Data records: Begin

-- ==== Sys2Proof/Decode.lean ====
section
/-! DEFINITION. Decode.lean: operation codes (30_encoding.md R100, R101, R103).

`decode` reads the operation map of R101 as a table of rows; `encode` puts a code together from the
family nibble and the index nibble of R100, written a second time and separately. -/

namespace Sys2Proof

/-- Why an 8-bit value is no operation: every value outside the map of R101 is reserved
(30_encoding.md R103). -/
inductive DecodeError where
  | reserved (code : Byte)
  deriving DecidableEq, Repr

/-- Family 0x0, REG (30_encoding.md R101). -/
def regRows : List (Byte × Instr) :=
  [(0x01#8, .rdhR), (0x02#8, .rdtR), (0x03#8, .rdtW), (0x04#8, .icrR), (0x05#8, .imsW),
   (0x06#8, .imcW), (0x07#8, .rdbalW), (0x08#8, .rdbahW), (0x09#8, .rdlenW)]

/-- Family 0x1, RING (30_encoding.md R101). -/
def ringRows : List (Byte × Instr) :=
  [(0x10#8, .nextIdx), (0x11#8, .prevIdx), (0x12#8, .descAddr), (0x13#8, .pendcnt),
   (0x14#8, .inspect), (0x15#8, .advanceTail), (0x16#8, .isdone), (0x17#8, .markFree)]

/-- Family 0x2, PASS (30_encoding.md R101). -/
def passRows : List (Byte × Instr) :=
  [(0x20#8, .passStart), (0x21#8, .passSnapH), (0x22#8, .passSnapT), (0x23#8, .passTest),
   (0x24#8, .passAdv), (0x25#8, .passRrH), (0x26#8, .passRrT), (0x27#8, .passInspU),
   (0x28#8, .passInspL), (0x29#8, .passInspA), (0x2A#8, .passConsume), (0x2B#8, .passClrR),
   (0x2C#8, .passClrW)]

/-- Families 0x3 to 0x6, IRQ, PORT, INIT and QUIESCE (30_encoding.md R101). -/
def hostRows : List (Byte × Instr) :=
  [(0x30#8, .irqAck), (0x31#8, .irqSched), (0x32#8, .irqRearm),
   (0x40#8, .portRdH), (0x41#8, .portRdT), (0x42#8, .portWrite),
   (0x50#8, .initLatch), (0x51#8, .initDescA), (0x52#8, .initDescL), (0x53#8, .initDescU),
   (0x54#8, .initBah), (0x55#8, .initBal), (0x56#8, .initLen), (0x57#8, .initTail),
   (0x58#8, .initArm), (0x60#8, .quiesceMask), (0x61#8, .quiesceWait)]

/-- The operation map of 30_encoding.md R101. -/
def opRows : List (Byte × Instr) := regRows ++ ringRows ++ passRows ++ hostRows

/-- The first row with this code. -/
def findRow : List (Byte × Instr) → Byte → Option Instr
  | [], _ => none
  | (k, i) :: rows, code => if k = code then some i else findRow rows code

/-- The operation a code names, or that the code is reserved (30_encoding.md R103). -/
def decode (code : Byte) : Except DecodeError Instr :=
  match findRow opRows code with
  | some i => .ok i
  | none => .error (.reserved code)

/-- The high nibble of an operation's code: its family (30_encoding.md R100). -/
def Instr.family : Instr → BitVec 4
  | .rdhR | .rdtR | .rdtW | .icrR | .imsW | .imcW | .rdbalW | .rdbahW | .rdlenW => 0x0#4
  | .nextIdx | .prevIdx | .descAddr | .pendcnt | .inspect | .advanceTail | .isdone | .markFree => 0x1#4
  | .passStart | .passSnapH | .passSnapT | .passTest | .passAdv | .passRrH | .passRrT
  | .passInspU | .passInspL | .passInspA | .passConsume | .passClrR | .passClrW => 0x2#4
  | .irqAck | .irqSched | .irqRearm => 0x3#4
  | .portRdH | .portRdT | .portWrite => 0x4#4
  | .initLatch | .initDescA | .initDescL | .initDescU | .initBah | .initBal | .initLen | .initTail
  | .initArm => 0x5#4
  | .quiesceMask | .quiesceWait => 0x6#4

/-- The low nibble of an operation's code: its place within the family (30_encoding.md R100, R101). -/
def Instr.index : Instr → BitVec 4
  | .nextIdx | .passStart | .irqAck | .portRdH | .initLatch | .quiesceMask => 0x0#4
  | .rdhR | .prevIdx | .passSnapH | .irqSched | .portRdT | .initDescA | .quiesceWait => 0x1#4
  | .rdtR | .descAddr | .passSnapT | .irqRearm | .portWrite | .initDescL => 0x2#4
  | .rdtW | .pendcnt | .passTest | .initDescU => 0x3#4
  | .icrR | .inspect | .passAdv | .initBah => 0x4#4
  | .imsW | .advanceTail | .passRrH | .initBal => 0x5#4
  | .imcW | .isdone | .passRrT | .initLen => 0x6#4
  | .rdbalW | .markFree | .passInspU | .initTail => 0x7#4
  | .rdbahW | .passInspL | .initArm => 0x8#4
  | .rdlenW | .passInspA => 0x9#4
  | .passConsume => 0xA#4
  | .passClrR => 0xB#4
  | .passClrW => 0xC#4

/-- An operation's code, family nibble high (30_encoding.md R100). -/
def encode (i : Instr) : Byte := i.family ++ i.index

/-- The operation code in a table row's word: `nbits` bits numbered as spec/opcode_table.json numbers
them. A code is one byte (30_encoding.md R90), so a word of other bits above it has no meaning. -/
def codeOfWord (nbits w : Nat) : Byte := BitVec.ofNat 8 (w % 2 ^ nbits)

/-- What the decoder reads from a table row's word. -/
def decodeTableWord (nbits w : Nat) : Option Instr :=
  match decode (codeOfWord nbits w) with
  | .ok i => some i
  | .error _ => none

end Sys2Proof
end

Data records: End

Retype each record in full, please.

-- ==== Sys2Proof/Decode.lean ====
section
/-! DEFINITION. Decode.lean: operation codes (30_encoding.md R100, R101, R103).

`decode` reads the operation map of R101 as a table of rows; `encode` puts a code together from the
family nibble and the index nibble of R100, written a second time and separately. -/

namespace Sys2Proof

/-- Why an 8-bit value is no operation: every value outside the map of R101 is reserved
(30_encoding.md R103). -/
inductive DecodeError where
  | reserved (code : Byte)
  deriving DecidableEq, Repr

/-- Family 0x0, REG (30_encoding.md R101). -/
def regRows : List (Byte × Instr) :=
  [(0x01#8, .rdhR), (0x02#8, .rdtR), (0x03#8, .rdtW), (0x04#8, .icrR), (0x05#8, .imsW),
   (0x06#8, .imcW), (0x07#8, .rdbalW), (0x08#8, .rdbahW), (0x09#8, .rdlenW)]

/-- Family 0x1, RING (30_encoding.md R101). -/
def ringRows : List (Byte × Instr) :=
  [(0x10#8, .nextIdx), (0x11#8, .prevIdx), (0x12#8, .descAddr), (0x13#8, .pendcnt),
   (0x14#8, .inspect), (0x15#8, .advanceTail), (0x16#8, .isdone), (0x17#8, .markFree)]

/-- Family 0x2, PASS (30_encoding.md R101). -/
def passRows : List (Byte × Instr) :=
  [(0x20#8, .passStart), (0x21#8, .passSnapH), (0x22#8, .passSnapT), (0x23#8, .passTest),
   (0x24#8, .passAdv), (0x25#8, .passRrH), (0x26#8, .passRrT), (0x27#8, .passInspU),
   (0x28#8, .passInspL), (0x29#8, .passInspA), (0x2A#8, .passConsume), (0x2B#8, .passClrR),
   (0x2C#8, .passClrW)]

/-- Families 0x3 to 0x6, IRQ, PORT, INIT and QUIESCE (30_encoding.md R101). -/
def hostRows : List (Byte × Instr) :=
  [(0x30#8, .irqAck), (0x31#8, .irqSched), (0x32#8, .irqRearm),
   (0x40#8, .portRdH), (0x41#8, .portRdT), (0x42#8, .portWrite),
   (0x50#8, .initLatch), (0x51#8, .initDescA), (0x52#8, .initDescL), (0x53#8, .initDescU),
   (0x54#8, .initBah), (0x55#8, .initBal), (0x56#8, .initLen), (0x57#8, .initTail),
   (0x58#8, .initArm), (0x60#8, .quiesceMask), (0x61#8, .quiesceWait)]

/-- The operation map of 30_encoding.md R101. -/
def opRows : List (Byte × Instr) := regRows ++ ringRows ++ passRows ++ hostRows

/-- The first row with this code. -/
def findRow : List (Byte × Instr) → Byte → Option Instr
  | [], _ => none
  | (k, i) :: rows, code => if k = code then some i else findRow rows code

/-- The operation a code names, or that the code is reserved (30_encoding.md R103). -/
def decode (code : Byte) : Except DecodeError Instr :=
  match findRow opRows code with
  | some i => .ok i
  | none => .error (.reserved code)

/-- The high nibble of an operation's code: its family (30_encoding.md R100). -/
def Instr.family : Instr → BitVec 4
  | .rdhR | .rdtR | .rdtW | .icrR | .imsW | .imcW | .rdbalW | .rdbahW | .rdlenW => 0x0#4
  | .nextIdx | .prevIdx | .descAddr | .pendcnt | .inspect | .advanceTail | .isdone | .markFree => 0x1#4
  | .passStart | .passSnapH | .passSnapT | .passTest | .passAdv | .passRrH | .passRrT
  | .passInspU | .passInspL | .passInspA | .passConsume | .passClrR | .passClrW => 0x2#4
  | .irqAck | .irqSched | .irqRearm => 0x3#4
  | .portRdH | .portRdT | .portWrite => 0x4#4
  | .initLatch | .initDescA | .initDescL | .initDescU | .initBah | .initBal | .initLen | .initTail
  | .initArm => 0x5#4
  | .quiesceMask | .quiesceWait => 0x6#4

/-- The low nibble of an operation's code: its place within the family (30_encoding.md R100, R101). -/
def Instr.index : Instr → BitVec 4
  | .nextIdx | .passStart | .irqAck | .portRdH | .initLatch | .quiesceMask => 0x0#4
  | .rdhR | .prevIdx | .passSnapH | .irqSched | .portRdT | .initDescA | .quiesceWait => 0x1#4
  | .rdtR | .descAddr | .passSnapT | .irqRearm | .portWrite | .initDescL => 0x2#4
  | .rdtW | .pendcnt | .passTest | .initDescU => 0x3#4
  | .icrR | .inspect | .passAdv | .initBah => 0x4#4
  | .imsW | .advanceTail | .passRrH | .initBal => 0x5#4
  | .imcW | .isdone | .passRrT | .initLen => 0x6#4
  | .rdbalW | .markFree | .passInspU | .initTail => 0x7#4
  | .rdbahW | .passInspL | .initArm => 0x8#4
  | .rdlenW | .passInspA => 0x9#4
  | .passConsume => 0xA#4
  | .passClrR => 0xB#4
  | .passClrW => 0xC#4

/-- An operation's code, family nibble high (30_encoding.md R100). -/
def encode (i : Instr) : Byte := i.family ++ i.index

/-- The operation code in a table row's word: `nbits` bits numbered as spec/opcode_table.json numbers
them. A code is one byte (30_encoding.md R90), so a word of other bits above it has no meaning. -/
def codeOfWord (nbits w : Nat) : Byte := BitVec.ofNat 8 (w % 2 ^ nbits)

/-- What the decoder reads from a table row's word. -/
def decodeTableWord (nbits w : Nat) : Option Instr :=
  match decode (codeOfWord nbits w) with
  | .ok i => some i
  | .error _ => none

end Sys2Proof
end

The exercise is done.